Question

F(x)=(x+4)(x-2)(x+4)(x+4)

What is the multiple zero? Multiplicity is?

Answer 1

The function F(x) = (x+4)(x-2)(x+4)(x+4) has a multiple zero at x = -4 with a multiplicity of 3. The term x = 2 is a simple zero with a multiplicity of 1.

Step-by-step explanation:

The function F(x) disclosed in the question is F(x) = (x+4)(x-2)(x+4)(x+4).

The multiple zero for this function is x = -4. This is called a multiple zero or a repeated zero because the factor associated with x = -4 appears three times in the function. The multiplicity of this zero is 3, which means the zero is repeated three times in the factorization of the polynomial.

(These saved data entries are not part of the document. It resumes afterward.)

-- ==== Sys2Proof/Machine/PrefixEd.lean ====
section
/-! DEFINITION. A DD or FD prefix before an ED instruction: the prefix is discarded and the ED instruction
runs as without it (48_cpu_control.md rule R438). -/

namespace Sys2Proof.Machine

/-- What an entry of the ED table does (30_encoding.md rule R116). -/
def runEd (e : EdOp) (s : State) : State :=
  match e with
  | .inReg k => s.inReg k
  | .inF => s.inF
  | .outReg k => s.outC (s.get8 k)
  | .outZero => s.outC s.params.outCZero
  | .sbcHL p => s.sbcHL (rpReg .hl p)
  | .adcHL p => s.adcHL (rpReg .hl p)
  | .store p nn => s.store16 (rpReg .hl p) nn 20
  | .load p nn => s.load16Mem (rpReg .hl p) nn 20
  | .neg _ => s.neg
  | .reti => s.reti
  | .retn _ => s.retn
  | .im y => s.setIm (imMode y)
  | .ldIA => s.loadIA
  | .ldRA => s.loadRA
  | .ldAI => s.loadAIr s.i
  | .ldAR => s.loadAIr s.r
  | .rrd => s.nibbleRotate rrdBytes
  | .rld => s.nibbleRotate rldBytes
  | .block fam up rep => s.block fam up rep
  | .noni _ => s.noni

/-! ### One meaning per instruction -/

/-- prefix IX before ED: prefix discarded, then the ED instruction (48_cpu_control.md rule R438). -/
def exec_prefixIX_ED (e : EdOp) (s : State) : Outcome := .next (runEd e s)

/-- prefix IY before ED: prefix discarded, then the ED instruction (48_cpu_control.md rule R438). -/
def exec_prefixIY_ED (e : EdOp) (s : State) : Outcome := .next (runEd e s)

end Sys2Proof.Machine
end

In contrast, x = 2 occurs only once in the factorization, so it is a simple zero with a multiplicity of 1.

Answer 2

`f(x)=(x+4)(x-2)(x+4)(x+4)\\f(x)=(x+4)^3(x-2)=0\\(x+4)^3=0~|~(x-2)=0\\(x+4)(x+4)(x+4)=0~|~x=2\\x=-4,2`

The multiple zero is x = -4.

The multiplicity is 2 because there are two values of x.